YOUR GOAL:
Once the line with "R87, R89). -/" is found in the entries below, repeat it and each following line exactly, up to and including the line with "cases o <;> rfl". Add no other lines.

Collected data:
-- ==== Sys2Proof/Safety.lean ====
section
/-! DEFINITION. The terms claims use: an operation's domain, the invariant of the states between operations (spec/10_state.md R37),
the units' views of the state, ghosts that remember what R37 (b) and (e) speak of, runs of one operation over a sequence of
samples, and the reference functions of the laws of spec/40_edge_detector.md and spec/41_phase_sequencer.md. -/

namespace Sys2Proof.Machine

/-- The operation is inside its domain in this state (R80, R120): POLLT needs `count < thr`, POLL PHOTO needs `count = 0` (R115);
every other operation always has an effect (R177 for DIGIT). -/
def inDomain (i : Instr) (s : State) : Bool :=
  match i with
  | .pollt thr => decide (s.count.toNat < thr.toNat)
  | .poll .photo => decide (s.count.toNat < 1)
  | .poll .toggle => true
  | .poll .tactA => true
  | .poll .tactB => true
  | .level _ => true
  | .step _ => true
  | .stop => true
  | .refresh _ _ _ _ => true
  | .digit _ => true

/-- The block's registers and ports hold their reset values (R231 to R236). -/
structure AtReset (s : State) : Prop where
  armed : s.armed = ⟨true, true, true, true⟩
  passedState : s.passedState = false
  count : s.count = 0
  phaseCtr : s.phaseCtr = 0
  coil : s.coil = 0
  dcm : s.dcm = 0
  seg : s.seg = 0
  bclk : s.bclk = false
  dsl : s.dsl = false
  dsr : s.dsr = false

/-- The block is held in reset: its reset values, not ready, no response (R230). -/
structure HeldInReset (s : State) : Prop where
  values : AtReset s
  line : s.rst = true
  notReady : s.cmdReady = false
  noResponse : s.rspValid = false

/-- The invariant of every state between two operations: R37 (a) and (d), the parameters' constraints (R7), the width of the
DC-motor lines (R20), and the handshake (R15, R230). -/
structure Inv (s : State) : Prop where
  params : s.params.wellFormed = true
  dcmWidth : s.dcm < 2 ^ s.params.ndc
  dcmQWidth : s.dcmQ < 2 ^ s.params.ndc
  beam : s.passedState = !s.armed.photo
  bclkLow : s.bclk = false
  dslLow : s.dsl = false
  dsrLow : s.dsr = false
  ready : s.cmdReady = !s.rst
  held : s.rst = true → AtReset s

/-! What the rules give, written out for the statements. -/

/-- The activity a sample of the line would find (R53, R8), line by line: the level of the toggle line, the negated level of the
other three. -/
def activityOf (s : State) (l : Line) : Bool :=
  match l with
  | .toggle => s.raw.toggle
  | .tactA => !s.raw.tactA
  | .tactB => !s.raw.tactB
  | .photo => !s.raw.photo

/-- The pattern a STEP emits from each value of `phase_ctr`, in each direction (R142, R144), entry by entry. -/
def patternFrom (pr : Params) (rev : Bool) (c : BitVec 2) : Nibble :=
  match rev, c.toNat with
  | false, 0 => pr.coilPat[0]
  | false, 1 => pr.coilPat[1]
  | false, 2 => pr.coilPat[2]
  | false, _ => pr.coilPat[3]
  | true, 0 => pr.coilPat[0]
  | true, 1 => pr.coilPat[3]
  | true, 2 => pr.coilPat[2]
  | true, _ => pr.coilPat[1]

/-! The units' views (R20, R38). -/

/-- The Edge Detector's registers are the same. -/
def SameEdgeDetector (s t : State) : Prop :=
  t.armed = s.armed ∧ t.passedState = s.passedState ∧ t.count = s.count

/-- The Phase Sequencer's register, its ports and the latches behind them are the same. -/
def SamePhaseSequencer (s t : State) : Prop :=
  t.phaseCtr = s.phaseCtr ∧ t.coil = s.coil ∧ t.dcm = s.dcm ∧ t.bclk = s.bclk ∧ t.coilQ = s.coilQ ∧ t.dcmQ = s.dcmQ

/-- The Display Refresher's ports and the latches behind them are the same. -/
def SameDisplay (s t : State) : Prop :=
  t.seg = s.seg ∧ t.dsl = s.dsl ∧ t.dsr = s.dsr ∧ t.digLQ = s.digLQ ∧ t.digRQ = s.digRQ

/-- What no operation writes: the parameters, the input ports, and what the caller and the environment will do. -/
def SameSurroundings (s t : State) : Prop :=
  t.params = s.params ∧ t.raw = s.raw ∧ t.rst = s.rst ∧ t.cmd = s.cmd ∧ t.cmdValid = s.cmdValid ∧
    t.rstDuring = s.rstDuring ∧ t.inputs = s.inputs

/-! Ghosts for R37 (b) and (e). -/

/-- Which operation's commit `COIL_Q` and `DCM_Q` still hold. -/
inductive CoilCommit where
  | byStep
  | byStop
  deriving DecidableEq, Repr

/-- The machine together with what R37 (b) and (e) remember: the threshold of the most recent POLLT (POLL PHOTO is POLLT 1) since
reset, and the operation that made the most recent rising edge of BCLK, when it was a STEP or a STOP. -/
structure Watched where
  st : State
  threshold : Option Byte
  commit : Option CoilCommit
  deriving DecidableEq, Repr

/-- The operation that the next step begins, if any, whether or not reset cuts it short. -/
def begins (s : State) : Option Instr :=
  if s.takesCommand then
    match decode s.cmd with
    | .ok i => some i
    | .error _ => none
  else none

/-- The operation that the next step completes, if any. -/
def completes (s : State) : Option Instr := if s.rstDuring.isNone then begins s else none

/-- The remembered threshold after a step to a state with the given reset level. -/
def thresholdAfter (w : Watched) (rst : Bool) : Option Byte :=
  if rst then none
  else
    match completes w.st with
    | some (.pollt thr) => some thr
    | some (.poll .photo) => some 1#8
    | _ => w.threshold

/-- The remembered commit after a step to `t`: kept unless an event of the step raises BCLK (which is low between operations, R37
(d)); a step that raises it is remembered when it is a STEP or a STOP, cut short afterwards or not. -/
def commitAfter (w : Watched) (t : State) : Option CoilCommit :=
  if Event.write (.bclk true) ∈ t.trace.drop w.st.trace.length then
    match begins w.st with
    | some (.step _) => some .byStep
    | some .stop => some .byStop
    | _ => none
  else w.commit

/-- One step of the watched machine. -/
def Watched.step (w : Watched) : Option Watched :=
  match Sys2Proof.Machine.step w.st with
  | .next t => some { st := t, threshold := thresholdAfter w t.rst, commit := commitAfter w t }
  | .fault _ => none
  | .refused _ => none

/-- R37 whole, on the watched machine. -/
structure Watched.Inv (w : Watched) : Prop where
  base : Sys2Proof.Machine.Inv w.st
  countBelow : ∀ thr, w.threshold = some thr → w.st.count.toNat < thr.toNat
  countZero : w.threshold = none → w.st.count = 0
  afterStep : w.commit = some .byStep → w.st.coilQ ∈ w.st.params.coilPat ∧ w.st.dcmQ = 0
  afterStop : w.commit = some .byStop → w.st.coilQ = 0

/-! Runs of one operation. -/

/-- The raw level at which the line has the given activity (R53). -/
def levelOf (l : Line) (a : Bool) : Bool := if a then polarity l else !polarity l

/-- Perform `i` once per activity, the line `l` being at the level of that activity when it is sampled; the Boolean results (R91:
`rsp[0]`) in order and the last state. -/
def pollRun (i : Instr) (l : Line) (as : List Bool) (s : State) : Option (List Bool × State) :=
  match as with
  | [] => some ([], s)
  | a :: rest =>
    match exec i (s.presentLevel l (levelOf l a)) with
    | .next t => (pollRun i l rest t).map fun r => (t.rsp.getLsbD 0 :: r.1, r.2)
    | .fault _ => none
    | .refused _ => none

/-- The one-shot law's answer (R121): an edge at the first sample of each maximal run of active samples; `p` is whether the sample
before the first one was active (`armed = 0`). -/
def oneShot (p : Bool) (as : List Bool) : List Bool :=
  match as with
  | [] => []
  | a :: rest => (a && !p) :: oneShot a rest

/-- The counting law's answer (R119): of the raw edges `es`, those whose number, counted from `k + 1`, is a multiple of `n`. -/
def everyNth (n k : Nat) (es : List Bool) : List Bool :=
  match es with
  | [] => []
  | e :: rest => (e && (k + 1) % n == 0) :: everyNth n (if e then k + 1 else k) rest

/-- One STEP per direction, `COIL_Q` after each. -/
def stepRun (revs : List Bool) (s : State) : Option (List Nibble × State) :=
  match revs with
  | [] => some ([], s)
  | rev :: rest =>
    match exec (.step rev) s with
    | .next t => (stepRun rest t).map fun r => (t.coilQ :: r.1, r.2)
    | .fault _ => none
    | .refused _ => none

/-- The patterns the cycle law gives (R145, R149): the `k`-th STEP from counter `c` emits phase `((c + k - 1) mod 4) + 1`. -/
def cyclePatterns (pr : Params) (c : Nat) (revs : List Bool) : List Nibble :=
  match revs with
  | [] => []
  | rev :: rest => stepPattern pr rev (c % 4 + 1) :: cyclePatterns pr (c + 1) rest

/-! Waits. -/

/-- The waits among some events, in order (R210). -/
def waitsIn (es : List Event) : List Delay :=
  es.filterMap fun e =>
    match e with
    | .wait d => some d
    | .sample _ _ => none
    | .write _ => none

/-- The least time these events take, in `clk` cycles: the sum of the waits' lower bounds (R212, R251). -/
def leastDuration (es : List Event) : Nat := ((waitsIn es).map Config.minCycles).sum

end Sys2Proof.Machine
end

--

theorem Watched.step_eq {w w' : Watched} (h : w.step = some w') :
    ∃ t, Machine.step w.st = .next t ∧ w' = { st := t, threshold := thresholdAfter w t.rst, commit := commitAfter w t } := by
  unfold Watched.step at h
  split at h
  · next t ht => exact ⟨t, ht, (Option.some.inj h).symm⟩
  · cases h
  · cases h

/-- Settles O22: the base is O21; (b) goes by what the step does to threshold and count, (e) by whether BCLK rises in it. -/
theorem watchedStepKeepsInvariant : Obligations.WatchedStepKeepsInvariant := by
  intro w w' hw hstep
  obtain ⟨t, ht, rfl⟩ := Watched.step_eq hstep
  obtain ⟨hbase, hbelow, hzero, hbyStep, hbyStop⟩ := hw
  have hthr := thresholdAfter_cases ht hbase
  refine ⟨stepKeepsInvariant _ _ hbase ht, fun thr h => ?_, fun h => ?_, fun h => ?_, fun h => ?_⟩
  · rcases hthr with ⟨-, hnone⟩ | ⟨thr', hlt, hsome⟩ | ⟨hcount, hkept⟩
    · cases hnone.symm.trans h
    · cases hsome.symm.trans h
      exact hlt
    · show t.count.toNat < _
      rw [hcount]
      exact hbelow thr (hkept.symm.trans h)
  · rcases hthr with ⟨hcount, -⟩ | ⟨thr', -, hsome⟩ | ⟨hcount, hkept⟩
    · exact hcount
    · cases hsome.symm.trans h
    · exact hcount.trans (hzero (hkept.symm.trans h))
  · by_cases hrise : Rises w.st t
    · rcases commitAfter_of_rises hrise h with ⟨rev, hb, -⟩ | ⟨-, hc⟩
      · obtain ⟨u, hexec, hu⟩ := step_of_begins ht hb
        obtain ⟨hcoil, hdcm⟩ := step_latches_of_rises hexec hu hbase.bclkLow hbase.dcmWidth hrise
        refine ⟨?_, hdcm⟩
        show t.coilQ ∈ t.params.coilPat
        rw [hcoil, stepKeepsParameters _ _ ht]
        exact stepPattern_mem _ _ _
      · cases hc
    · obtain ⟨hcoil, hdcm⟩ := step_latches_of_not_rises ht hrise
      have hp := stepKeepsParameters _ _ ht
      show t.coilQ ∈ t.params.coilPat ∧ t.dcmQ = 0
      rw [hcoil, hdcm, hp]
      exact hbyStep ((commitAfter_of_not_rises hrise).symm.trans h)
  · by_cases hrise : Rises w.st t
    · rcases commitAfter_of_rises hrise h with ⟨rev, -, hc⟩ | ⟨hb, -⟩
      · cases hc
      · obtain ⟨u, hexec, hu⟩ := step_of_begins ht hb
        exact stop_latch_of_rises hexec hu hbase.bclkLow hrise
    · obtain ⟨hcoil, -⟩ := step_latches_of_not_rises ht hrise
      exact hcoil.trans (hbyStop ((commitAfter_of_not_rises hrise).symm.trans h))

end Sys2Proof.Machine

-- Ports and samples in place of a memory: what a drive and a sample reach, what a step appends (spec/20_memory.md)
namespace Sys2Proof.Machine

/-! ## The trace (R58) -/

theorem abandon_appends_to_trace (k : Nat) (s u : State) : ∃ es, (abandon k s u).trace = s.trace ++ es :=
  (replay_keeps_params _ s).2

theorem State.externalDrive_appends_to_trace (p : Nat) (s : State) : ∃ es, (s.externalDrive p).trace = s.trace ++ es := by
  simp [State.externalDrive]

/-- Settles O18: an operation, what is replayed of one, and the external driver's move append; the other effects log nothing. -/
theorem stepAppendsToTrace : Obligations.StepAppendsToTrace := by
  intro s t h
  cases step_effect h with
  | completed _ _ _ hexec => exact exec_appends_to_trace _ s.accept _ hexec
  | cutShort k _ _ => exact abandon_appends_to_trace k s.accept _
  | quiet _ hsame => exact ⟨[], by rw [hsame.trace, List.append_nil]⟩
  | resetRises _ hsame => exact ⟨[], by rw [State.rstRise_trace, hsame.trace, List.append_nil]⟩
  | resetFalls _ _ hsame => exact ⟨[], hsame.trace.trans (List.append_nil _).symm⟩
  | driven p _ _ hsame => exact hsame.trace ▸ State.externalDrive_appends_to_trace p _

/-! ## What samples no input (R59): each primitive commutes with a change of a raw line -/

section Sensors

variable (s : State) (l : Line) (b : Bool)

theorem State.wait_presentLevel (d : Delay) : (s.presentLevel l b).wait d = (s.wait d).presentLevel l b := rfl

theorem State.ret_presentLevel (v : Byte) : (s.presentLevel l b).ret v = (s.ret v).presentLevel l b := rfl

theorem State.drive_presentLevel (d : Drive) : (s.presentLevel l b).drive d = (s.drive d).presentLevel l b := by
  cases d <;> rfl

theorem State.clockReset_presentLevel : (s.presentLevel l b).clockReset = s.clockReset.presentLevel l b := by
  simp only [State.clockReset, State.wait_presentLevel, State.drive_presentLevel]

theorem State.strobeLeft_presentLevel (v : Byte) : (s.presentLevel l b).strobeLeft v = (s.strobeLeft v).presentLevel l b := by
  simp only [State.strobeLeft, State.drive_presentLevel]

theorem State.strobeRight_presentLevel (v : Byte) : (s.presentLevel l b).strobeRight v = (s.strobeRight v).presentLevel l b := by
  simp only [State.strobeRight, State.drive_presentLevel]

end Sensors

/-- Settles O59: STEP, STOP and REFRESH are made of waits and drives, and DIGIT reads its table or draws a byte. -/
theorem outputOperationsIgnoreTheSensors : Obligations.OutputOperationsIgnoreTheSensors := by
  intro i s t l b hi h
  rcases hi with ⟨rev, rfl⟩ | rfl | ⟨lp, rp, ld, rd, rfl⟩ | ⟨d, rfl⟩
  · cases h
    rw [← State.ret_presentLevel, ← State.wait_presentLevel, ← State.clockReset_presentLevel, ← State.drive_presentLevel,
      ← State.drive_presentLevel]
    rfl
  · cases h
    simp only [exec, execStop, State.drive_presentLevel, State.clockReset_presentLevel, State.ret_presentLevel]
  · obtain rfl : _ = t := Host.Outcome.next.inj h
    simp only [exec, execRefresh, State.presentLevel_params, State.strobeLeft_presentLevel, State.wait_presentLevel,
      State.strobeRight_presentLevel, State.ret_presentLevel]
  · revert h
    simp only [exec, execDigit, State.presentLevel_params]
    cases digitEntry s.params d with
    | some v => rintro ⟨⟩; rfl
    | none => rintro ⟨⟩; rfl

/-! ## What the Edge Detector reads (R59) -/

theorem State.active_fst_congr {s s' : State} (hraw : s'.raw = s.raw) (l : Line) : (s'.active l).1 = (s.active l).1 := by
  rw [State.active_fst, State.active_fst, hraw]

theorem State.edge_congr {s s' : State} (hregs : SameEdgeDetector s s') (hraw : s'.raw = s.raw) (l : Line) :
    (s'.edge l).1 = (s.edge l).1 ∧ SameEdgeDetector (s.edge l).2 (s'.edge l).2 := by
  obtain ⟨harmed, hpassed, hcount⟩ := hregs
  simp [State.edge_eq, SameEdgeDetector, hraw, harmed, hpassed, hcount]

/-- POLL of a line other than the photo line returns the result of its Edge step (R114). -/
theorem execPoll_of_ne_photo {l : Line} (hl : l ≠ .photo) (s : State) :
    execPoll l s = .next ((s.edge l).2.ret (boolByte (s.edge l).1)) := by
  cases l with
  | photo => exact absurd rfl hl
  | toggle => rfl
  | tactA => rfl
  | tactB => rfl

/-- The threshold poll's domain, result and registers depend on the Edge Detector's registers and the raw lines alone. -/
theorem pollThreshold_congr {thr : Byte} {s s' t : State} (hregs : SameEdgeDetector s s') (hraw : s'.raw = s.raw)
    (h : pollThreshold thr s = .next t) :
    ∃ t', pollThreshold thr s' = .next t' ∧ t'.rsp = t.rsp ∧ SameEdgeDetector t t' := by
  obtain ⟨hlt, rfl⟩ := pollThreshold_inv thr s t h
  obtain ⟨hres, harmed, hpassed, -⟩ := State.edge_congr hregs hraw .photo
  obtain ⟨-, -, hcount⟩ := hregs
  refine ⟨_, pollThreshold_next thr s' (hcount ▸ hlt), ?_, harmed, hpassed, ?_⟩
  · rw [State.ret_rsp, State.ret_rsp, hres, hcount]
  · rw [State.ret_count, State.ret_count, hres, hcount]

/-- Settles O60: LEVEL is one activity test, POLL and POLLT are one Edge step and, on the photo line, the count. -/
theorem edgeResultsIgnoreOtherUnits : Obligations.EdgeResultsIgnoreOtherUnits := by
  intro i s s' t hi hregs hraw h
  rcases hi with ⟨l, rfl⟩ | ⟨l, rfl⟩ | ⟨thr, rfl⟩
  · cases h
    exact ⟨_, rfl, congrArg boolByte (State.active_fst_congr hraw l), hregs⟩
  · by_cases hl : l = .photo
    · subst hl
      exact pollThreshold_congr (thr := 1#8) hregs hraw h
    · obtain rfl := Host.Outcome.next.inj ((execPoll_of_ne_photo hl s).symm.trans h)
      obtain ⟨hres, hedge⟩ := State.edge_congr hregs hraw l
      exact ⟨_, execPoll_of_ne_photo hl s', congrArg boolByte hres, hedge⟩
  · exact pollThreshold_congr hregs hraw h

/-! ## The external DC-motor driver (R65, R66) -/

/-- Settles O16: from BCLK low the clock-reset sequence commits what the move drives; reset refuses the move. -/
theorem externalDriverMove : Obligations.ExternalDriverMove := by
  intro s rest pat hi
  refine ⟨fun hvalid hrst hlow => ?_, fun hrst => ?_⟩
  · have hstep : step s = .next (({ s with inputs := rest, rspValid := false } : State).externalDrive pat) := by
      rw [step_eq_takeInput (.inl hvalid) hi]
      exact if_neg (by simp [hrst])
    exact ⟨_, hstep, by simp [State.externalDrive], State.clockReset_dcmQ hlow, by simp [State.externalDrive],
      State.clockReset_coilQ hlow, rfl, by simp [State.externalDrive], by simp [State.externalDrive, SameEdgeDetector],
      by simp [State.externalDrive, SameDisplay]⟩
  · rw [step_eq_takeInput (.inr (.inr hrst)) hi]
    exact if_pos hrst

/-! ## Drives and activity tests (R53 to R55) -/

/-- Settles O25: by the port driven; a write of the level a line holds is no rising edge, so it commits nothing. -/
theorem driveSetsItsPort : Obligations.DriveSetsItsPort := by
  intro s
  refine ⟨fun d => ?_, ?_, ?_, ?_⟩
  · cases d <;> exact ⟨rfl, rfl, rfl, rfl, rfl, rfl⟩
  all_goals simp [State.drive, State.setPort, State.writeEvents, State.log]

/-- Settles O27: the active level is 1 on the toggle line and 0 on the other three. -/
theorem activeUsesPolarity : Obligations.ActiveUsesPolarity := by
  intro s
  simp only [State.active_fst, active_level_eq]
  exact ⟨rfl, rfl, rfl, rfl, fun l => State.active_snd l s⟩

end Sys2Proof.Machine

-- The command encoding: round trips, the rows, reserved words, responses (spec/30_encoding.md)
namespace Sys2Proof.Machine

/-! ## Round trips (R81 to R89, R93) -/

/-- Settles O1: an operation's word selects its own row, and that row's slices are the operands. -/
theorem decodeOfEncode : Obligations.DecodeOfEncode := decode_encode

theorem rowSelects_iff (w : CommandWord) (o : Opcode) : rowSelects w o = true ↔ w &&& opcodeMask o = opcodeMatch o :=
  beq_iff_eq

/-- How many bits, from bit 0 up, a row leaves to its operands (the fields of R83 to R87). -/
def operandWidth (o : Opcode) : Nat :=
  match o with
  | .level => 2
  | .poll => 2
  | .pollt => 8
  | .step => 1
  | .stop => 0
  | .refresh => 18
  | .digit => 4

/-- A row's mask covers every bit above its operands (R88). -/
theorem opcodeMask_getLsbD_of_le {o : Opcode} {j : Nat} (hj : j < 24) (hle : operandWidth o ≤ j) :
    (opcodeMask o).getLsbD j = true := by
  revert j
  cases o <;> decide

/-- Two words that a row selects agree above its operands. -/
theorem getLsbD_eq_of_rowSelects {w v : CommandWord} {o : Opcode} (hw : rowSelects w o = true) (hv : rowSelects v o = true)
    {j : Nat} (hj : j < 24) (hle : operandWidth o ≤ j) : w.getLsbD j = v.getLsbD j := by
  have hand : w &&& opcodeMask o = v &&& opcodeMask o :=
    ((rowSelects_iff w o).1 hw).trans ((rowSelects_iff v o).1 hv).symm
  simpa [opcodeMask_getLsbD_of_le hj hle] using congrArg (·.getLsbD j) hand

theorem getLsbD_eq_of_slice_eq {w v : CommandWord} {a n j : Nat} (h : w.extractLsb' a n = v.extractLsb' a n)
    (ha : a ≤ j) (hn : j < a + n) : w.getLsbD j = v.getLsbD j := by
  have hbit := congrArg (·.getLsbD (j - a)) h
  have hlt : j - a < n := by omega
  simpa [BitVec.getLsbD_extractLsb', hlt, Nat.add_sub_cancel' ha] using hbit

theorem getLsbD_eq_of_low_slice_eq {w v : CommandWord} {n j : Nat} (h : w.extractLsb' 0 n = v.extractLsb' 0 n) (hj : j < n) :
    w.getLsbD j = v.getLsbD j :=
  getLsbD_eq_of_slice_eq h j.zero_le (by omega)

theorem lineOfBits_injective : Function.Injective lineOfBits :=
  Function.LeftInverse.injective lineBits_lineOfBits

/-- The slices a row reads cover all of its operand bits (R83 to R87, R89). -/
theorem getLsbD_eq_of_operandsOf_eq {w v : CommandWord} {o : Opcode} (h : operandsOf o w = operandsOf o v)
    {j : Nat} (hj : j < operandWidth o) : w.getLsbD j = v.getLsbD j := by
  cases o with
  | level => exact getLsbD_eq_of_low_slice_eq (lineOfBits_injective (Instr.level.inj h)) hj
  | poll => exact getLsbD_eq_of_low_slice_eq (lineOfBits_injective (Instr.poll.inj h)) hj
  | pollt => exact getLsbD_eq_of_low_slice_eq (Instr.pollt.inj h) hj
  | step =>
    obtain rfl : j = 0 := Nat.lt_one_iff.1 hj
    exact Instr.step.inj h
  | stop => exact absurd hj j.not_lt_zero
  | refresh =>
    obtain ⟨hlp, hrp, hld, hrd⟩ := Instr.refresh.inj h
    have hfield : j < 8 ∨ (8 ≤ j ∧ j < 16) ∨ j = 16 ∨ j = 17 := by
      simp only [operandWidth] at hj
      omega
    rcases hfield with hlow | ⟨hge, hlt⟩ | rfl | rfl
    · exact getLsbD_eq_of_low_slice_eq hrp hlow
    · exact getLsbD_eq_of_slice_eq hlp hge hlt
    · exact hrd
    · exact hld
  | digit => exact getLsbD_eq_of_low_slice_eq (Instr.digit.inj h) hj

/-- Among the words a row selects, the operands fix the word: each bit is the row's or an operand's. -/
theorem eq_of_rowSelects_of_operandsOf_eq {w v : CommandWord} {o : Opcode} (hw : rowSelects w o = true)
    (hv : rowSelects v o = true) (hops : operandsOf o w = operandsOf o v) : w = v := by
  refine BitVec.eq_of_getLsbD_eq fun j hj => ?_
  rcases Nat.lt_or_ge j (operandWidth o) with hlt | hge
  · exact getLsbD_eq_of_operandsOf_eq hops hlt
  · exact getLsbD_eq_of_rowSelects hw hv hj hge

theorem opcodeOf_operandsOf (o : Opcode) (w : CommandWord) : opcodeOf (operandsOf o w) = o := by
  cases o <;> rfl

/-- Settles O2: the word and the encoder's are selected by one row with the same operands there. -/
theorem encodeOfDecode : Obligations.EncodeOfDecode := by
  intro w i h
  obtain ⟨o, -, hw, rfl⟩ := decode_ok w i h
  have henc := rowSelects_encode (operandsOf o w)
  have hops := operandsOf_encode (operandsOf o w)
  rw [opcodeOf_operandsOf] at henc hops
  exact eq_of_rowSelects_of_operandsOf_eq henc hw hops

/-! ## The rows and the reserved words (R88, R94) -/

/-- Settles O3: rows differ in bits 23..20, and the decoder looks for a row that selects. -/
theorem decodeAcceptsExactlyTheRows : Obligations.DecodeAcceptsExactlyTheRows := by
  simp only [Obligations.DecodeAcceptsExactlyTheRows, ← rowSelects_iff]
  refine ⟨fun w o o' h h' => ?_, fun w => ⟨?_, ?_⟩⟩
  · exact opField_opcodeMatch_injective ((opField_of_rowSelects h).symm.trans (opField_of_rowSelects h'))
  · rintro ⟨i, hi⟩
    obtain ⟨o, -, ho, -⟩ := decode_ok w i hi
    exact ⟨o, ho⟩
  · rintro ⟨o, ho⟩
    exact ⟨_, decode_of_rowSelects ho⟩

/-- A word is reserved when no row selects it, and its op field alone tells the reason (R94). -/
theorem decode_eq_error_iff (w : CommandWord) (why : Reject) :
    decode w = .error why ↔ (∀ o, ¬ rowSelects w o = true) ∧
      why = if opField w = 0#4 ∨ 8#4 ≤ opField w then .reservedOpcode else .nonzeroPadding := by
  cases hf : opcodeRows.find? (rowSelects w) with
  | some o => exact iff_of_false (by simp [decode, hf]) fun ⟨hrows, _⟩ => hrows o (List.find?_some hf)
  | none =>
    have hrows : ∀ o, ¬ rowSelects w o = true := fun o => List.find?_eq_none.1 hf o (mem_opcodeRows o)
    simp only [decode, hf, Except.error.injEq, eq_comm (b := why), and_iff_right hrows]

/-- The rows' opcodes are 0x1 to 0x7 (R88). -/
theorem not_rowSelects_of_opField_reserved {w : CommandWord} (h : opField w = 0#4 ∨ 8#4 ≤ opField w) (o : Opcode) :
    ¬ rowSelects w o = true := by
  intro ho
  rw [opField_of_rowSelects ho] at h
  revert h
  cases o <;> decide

OUTPUT FOR THIS TASK:
/-- The slices a row reads cover all of its operand bits (R83 to R87, R89). -/
theorem getLsbD_eq_of_operandsOf_eq {w v : CommandWord} {o : Opcode} (h : operandsOf o w = operandsOf o v)
    {j : Nat} (hj : j < operandWidth o) : w.getLsbD j = v.getLsbD j := by
  cases o with
  | level => exact getLsbD_eq_of_low_slice_eq (lineOfBits_injective (Instr.level.inj h)) hj
  | poll => exact getLsbD_eq_of_low_slice_eq (lineOfBits_injective (Instr.poll.inj h)) hj
  | pollt => exact getLsbD_eq_of_low_slice_eq (Instr.pollt.inj h) hj
  | step =>
    obtain rfl : j = 0 := Nat.lt_one_iff.1 hj
    exact Instr.step.inj h
  | stop => exact absurd hj j.not_lt_zero
  | refresh =>
    obtain ⟨hlp, hrp, hld, hrd⟩ := Instr.refresh.inj h
    have hfield : j < 8 ∨ (8 ≤ j ∧ j < 16) ∨ j = 16 ∨ j = 17 := by
      simp only [operandWidth] at hj
      omega
    rcases hfield with hlow | ⟨hge, hlt⟩ | rfl | rfl
    · exact getLsbD_eq_of_low_slice_eq hrp hlow
    · exact getLsbD_eq_of_slice_eq hlp hge hlt
    · exact hrd
    · exact hld
  | digit => exact getLsbD_eq_of_low_slice_eq (Instr.digit.inj h) hj

/-- Among the words a row selects, the operands fix the word: each bit is the row's or an operand's. -/
theorem eq_of_rowSelects_of_operandsOf_eq {w v : CommandWord} {o : Opcode} (hw : rowSelects w o = true)
    (hv : rowSelects v o = true) (hops : operandsOf o w = operandsOf o v) : w = v := by
  refine BitVec.eq_of_getLsbD_eq fun j hj => ?_
  rcases Nat.lt_or_ge j (operandWidth o) with hlt | hge
  · exact getLsbD_eq_of_operandsOf_eq hops hlt
  · exact getLsbD_eq_of_rowSelects hw hv hj hge

theorem opcodeOf_operandsOf (o : Opcode) (w : CommandWord) : opcodeOf (operandsOf o w) = o := by
  cases o <;> rfl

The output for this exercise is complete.